Segundo Taynara, além do possível benefício para pacientes com depressão, a creatina também pode contribuir para reduzir a fadiga física e mental, melhorar a memória, a concentração e o desempenho cognitivo. Esses efeitos tendem a ser mais relevantes entre idosos, vegetarianos e pessoas submetidas a situações prolongadas de estresse.
A nutricionista explica que a suplementação deve ser feita somente após uma avaliação clínica completa, para evitar riscos desnecessários.
“Qualquer suplemento precisa ser prescrito após uma avaliação individual. Costumo solicitar hemograma, glicemia, vitaminas B12 e D, ferro, ferritina, ácido fólico e, dependendo da história clínica, magnésio. Também peço ureia, creatinina e colesterol para verificar se o organismo está saudável antes da suplementação”, afirma.
Ela acrescenta que nem todos os pacientes precisam iniciar o uso imediatamente, já que, em muitos casos, outras deficiências nutricionais podem ter prioridade no tratamento.
Embora a revisão científica tenha identificado apenas efeitos adversos leves, como desconfortos gastrointestinais, a nutricionista alerta que existem contraindicações e grupos que exigem acompanhamento ainda mais rigoroso.
“Cada pessoa possui uma dosagem específica.
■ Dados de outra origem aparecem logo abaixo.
/-- The meaning of each wire byte is the receiver's. -/
theorem exec_cmdData (s : State) : exec .cmdData s = .next { s with rx := rxTakeMode s.rx } := rfl
theorem exec_cmdFixedAddr (s : State) : exec .cmdFixedAddr s = .next { s with rx := rxTakeMode s.rx } := rfl
theorem exec_cmdAddr (p : BitVec 4) (s : State) :
    exec (.cmdAddr p) s = .next { s with rx := rxTakeAddress p s.rx } := rfl
theorem exec_cmdDispCtrl (b : Brightness) (s : State) :
    exec (.cmdDispCtrl b) s = .next { s with rx := rxTakeControl b s.rx } := rfl
theorem exec_data (d : Byte) (s : State) : exec (.data d) s = .next { s with rx := rxTakeData d s.rx } := rfl

/-- Settles O44. -/
theorem loneCommandsComplete : Obligations.LoneCommandsComplete := by
  intro s hplace hcurrent
  have halone := alone_of_nil hplace hcurrent
  refine ⟨?_, ?_, fun b => ?_⟩
  · rw [exec_cmdData, rxTakeMode_alone halone]
  · rw [exec_cmdFixedAddr, rxTakeMode_alone halone]
  · rw [exec_cmdDispCtrl, rxTakeControl_alone b halone]
    rfl

/-- Row `i` after a byte stored at row `p`. -/
theorem getElem?_setIfInBounds_row (ram : Vector Byte 16) (p i : Nat) (d : Byte) (hi : i < 16) :
    (ram.setIfInBounds p d)[i]? = if i = p then some d else ram[i]? := by
  by_cases h : i = p
  · subst h
    simp [hi]
  · rw [Vector.getElem?_setIfInBounds_ne (Ne.symm h), if_neg h]

/-- A byte for a row past 15 is stored nowhere (R149). -/
theorem setIfInBounds_past (ram : Vector Byte 16) {p : Nat} (d : Byte) (hp : 15 < p) : ram.setIfInBounds p d = ram := by
  ext i hi
  rw [Vector.getElem_setIfInBounds_ne hi (by omega)]

/-- Settles O45: one lemma for each byte, `rxTakeAddress_followed` and `rxTakeData_row`. -/
theorem burstBytesComplete : Obligations.BurstBytesComplete := by
  refine ⟨fun s p hplace hcurrent => ?_, fun s d p hplace hp => ?_, fun s d p hplace hp => ?_⟩
  · rw [exec_cmdAddr, rxTakeAddress_followed p hplace hcurrent]
  · refine ⟨_, exec_data d s, ?_, ?_, fun i hi => ?_⟩
    · rw [rxTakeData_row d hplace, nextRow_eq]
    · rw [rxTakeData_row d hplace, getElem?_setIfInBounds_row _ _ _ _ (by omega), if_pos rfl]
    · rw [rxTakeData_row d hplace, Vector.getElem?_setIfInBounds_ne (Ne.symm hi)]
  · rw [exec_data, rxTakeData_row d hplace, nextRow_eq, setIfInBounds_past _ d hp]

/-! ## What a step fetches -/

/-- A command byte of the transmission being taken. -/
theorem fetchByte_command {s : State} {b : Byte} {rest : List Byte} {i : Instr} (hplace : s.rx.place = .first)
    (hi : decodeCommand b = some i) : fetchByte b rest s = .run i { s with rx := { s.rx with current := rest } } := by
  simp [fetchByte, hplace, hi]

theorem fetchByte_unknown {s : State} {b : Byte} {rest : List Byte} (hplace : s.rx.place = .first)
    (hb : decodeCommand b = none) :
    fetchByte b rest s = .badTransmission { s with rx := { s.rx with current := rest } } := by
  simp [fetchByte, hplace, hb]

theorem fetchByte_data {s : State} {b : Byte} {rest : List Byte} {p : Nat} (hplace : s.rx.place = .row p) :
    fetchByte b rest s = .run (.data b) { s with rx := { s.rx with current := rest } } := by
  simp [fetchByte, hplace]

/-- The bytes left of a transmission come first. -/
theorem fetch_current {s : State} {b : Byte} {rest : List Byte} (h : s.rx.current = b :: rest) :
    fetch s = fetchByte b rest s := by simp [fetch, h]

/-- Then the oldest transmission delivered, from its first byte. -/
theorem fetch_queue {s : State} {b : Byte} {rest : List Byte} {others : List (List Byte)} (h : s.rx.current = [])
    (hq : s.rx.queue = (b :: rest) :: others) :
    fetch s = fetchByte b rest { s with rx := { s.rx with queue := others, place := .first } } := by
  simp [fetch, h, hq]

theorem fetch_empty {s : State} {others : List (List Byte)} (h : s.rx.current = []) (hq : s.rx.queue = [] :: others) :
    fetch s = .badTransmission { s with rx := { s.rx with queue := others } } := by
  simp [fetch, h, hq]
Crianças não devem utilizar creatina sem indicação adequada. Gestantes, lactantes e pessoas com doenças crônicas também precisam de avaliação individual. Muitas vezes a indicação vem de amigos ou das redes sociais, mas isso pode trazer riscos, principalmente para organismos em desenvolvimento ou para quem já apresenta alguma condição de saúde”, conclui.